TASK TO COMPLETE: The entries below contain a stretch that opens with the line containing "def execHartParityError (h" and closes with the line containing "if w ≠ h ∧ hstOf"; set down that stretch exactly, both ends included, and nothing else.

Stored entries
------------------------------------------------------------------------

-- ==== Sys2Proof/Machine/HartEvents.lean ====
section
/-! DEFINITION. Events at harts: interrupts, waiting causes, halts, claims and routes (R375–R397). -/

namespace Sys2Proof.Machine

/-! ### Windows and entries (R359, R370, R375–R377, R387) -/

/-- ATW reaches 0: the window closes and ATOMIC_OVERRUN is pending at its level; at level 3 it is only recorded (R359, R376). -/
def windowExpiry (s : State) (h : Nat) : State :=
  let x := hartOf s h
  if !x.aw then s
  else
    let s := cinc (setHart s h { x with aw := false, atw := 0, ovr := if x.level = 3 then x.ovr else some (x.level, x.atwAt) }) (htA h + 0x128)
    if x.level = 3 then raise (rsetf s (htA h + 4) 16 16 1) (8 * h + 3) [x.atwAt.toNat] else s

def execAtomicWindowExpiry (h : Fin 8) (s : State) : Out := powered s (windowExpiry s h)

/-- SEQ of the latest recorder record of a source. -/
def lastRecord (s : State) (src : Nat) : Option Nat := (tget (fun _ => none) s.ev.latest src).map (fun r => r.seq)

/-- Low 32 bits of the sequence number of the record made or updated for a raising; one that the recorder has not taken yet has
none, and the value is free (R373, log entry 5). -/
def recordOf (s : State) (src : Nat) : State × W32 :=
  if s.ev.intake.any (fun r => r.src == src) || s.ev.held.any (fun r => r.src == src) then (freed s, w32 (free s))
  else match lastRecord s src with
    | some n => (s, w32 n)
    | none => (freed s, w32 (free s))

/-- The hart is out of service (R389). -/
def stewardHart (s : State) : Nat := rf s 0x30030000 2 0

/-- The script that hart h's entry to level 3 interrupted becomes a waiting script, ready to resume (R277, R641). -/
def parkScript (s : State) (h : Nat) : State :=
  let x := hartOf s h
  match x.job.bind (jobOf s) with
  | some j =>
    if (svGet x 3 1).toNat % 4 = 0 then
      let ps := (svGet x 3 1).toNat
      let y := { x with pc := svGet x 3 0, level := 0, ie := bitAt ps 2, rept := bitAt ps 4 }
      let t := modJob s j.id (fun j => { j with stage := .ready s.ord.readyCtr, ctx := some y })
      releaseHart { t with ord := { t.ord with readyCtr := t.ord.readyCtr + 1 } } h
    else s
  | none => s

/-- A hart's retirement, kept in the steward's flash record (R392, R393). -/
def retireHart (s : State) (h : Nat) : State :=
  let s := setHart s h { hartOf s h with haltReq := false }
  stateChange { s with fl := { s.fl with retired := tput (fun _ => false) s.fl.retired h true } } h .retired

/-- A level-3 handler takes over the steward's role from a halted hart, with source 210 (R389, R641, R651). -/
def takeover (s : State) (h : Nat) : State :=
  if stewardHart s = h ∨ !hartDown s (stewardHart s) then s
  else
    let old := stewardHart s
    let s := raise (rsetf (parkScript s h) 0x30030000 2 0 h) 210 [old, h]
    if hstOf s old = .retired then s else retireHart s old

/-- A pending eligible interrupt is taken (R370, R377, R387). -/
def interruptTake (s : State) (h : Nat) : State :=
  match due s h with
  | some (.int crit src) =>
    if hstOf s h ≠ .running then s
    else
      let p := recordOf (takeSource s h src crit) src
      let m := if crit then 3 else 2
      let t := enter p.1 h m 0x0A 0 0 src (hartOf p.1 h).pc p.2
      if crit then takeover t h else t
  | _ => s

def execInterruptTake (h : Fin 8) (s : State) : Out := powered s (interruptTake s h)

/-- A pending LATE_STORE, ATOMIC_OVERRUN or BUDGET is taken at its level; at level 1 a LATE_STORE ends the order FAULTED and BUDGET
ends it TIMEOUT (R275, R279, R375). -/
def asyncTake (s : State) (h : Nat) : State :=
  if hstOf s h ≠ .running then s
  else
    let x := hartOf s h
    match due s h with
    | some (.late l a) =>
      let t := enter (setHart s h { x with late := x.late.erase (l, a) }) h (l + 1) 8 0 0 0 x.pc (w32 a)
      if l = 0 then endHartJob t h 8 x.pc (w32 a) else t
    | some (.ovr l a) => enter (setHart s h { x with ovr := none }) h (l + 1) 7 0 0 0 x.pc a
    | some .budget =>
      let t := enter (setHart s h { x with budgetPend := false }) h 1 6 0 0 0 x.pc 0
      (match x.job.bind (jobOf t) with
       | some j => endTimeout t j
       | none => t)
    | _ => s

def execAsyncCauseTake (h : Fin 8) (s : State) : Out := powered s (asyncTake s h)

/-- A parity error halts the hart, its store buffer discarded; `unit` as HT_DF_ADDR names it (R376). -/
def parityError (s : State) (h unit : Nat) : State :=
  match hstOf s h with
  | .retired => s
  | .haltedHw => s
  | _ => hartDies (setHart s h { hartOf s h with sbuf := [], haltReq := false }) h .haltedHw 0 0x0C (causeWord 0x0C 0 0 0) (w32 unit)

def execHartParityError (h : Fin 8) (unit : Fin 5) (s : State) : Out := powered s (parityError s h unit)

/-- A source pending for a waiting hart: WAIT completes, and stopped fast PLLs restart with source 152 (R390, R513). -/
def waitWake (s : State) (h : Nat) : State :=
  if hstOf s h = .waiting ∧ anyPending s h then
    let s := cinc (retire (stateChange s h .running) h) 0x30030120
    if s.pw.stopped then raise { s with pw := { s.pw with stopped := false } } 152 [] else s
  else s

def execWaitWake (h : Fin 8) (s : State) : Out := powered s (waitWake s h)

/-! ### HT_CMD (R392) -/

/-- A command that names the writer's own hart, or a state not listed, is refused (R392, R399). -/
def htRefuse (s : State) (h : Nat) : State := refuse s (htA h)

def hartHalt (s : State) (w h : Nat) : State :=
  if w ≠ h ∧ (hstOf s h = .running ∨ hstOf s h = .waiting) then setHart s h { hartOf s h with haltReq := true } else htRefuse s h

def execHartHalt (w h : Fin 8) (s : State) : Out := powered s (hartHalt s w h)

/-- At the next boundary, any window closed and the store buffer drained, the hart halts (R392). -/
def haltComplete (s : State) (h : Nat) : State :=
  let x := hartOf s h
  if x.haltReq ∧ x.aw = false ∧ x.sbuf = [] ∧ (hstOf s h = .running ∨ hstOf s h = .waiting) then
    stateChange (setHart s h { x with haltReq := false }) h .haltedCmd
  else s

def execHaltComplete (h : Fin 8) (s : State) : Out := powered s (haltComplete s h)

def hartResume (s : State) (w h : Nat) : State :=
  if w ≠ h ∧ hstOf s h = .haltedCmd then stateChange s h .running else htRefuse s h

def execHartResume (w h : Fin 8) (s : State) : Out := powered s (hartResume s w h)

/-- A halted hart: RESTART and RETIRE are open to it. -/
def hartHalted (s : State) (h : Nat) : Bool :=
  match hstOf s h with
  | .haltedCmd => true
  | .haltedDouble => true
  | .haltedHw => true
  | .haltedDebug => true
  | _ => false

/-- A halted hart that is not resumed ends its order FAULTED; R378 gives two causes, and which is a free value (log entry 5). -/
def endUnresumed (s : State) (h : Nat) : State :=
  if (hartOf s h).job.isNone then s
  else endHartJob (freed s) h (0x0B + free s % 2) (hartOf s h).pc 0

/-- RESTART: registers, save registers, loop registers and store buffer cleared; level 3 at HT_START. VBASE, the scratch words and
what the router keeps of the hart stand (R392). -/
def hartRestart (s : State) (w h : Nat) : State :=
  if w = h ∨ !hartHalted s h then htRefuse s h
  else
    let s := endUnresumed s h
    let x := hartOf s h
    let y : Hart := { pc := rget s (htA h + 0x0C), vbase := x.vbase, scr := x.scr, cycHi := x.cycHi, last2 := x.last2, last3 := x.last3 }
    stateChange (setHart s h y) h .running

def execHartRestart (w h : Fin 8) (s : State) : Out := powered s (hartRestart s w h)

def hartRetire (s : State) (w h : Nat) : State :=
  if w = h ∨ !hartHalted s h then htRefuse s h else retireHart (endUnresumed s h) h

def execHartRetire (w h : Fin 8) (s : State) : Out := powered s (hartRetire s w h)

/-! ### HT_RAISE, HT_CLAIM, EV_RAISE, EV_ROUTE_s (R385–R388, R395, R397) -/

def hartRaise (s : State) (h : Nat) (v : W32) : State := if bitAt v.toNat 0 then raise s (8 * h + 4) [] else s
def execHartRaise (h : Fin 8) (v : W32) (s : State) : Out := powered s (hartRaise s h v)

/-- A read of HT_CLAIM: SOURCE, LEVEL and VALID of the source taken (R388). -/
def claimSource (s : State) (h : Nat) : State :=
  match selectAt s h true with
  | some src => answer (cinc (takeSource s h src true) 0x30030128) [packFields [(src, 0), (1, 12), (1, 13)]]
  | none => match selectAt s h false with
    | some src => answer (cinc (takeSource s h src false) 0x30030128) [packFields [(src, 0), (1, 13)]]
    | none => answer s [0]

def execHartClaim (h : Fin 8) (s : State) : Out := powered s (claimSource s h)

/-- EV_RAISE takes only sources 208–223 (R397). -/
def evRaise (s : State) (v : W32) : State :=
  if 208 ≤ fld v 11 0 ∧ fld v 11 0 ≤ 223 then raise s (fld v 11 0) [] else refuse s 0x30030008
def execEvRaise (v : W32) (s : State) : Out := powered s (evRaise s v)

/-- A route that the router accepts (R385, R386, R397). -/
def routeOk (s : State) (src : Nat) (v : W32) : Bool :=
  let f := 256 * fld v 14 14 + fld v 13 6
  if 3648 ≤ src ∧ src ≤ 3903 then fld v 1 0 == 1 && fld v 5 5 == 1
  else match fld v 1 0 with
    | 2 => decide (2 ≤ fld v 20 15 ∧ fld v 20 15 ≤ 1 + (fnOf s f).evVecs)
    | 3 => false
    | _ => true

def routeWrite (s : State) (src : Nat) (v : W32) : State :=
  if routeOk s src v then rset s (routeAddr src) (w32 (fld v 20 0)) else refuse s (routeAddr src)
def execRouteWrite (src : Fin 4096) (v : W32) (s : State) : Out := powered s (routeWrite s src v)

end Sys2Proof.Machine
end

------------------------------------------------------------------------

YOUR SOLUTION:
def execHartParityError (h : Fin 8) (unit : Fin 5) (s : State) : Out := powered s (parityError s h unit)

/-- A source pending for a waiting hart: WAIT completes, and stopped fast PLLs restart with source 152 (R390, R513). -/
def waitWake (s : State) (h : Nat) : State :=
  if hstOf s h = .waiting ∧ anyPending s h then
    let s := cinc (retire (stateChange s h .running) h) 0x30030120
    if s.pw.stopped then raise { s with pw := { s.pw with stopped := false } } 152 [] else s
  else s

def execWaitWake (h : Fin 8) (s : State) : Out := powered s (waitWake s h)

/-! ### HT_CMD (R392) -/

/-- A command that names the writer's own hart, or a state not listed, is refused (R392, R399). -/
def htRefuse (s : State) (h : Nat) : State := refuse s (htA h)

def hartHalt (s : State) (w h : Nat) : State :=
  if w ≠ h ∧ (hstOf s h = .running ∨ hstOf s h = .waiting) then setHart s h { hartOf s h with haltReq := true } else htRefuse s h

def execHartHalt (w h : Fin 8) (s : State) : Out := powered s (hartHalt s w h)

/-- At the next boundary, any window closed and the store buffer drained, the hart halts (R392). -/
def haltComplete (s : State) (h : Nat) : State :=
  let x := hartOf s h
  if x.haltReq ∧ x.aw = false ∧ x.sbuf = [] ∧ (hstOf s h = .running ∨ hstOf s h = .waiting) then
    stateChange (setHart s h { x with haltReq := false }) h .haltedCmd
  else s

def execHaltComplete (h : Fin 8) (s : State) : Out := powered s (haltComplete s h)

def hartResume (s : State) (w h : Nat) : State :=
  if w ≠ h ∧ hstOf s h = .haltedCmd then stateChange s h .running else htRefuse s h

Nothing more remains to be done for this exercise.